Answer: Yes, a number of top concussion researchers also believe that real-time monitoring of impacts could help reduce the total amount of brain trauma from repeated subconcussive blows by identifying athletes sustaining a large number of such hits due to improper blocking or tackling technique. In an article on SI.comKevin Guskiewicz, PhD, ATC., Kenan Distinguished Professor and Director of the Matthew Gfeller Sport-Related Traumatic Brain Injury Research Center at The University of North Carolina at Chapel Hill, said sensors are helping coaches and other personnel at UNC identify athletes who are sustaining a high number of high force impacts, especially to the top front of their helmets which appear to be the most worrisome from a brain trauma standpoint, as a result of poor tackling or blocking technique. "If a player is observed repeatedly sustaining larger impacts to the crown of his head," he told SI, "coaches will work with him on adjusting his technique." 

Using impact sensors as a teaching tool isn't just happening at the college level. It is happening in high school football, too.  After Purdue researchers found that high school football linemen who sustained a high number of high impact sub-concussive hits over the course of a season were the ones suffering impairment of their visual memory, the information led at least one player to change his blocking technique. 

As Tom Talavage, the lead author of the Purdue study, told PBS's Frontline in a 2011 interview, he estimated that at least 50 percent of the high impact hits linemen and linebackers were sustaining were due to poor technique.  "Some of the players that we have on our team have not very good technique, to be quite honest. And what you'll find is, they will launch into a play, and they will lead with their helmet. Other players will more correctly keep their head up, try to get their arms up as a blocking technique, or when they're rushing, they will try to get their arms up as a means to push the offensive lineman out of the way. Those technique differences lead to a very large difference in the total number of blows experienced and where those blows are experienced on the head."
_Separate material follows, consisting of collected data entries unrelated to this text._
-- ==== Sys2Proof/WellFormed.lean ====
section
/-! DEFINITION. When a command is a command of an engine: the word does not hold the strategy, so a
command means something only to the engine that is configured for it (R75). Every operand has its
exact width in its type and every value of it is legal (R74, R216), so nothing else can be ill-formed. -/

namespace Sys2Proof

/-- The command is one of the two an engine of strategy `st` has (R75, R134). -/
def Instr.wf (st : Strategy) (i : Instr) : Bool := decide (i.strategy = st)

end Sys2Proof
end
Talavage said that when one of the offensive lineman who was found to have suffered cognitive impairment after sustaining a high number of subconcussive blows (impairment that persisted beyond the season) decided to change his technique, he experienced a drastic reduction in the number of blows to the top front of his head and a moderate reduction in the total number of blows. The result was that, after the second season, "his neurocognitive testing never detected any deficits, and from a [brain] imaging perspective we saw substantially less change in his fMRI activity. There's still some, because he's still getting hit, but his technique changed the distribution."

Research suggests that the cumulative effect of repetitive head impacts (RHI) increases the risk of long-term neurodegenerative diseases such as CTE, Parkinson's Disease (PD), Alzheimer's , Mild Cognitive Impairment (MCI) and ALS (e.g. Lou Gehrig's Disease). While researchers continue to look for the twin concussion "holy grails" in the form of specific impact thresholds above which concussions are highly likely and/or the number of impacts or the magnitude of impacts per week, per season, or over the course of a career which substantially increase the risk of long term brain injury, impact sensor technology is available right now to help reduce total brain trauma by using impact data to identify kids who need more coaching so they can learn how to tackle and block without using their helmets.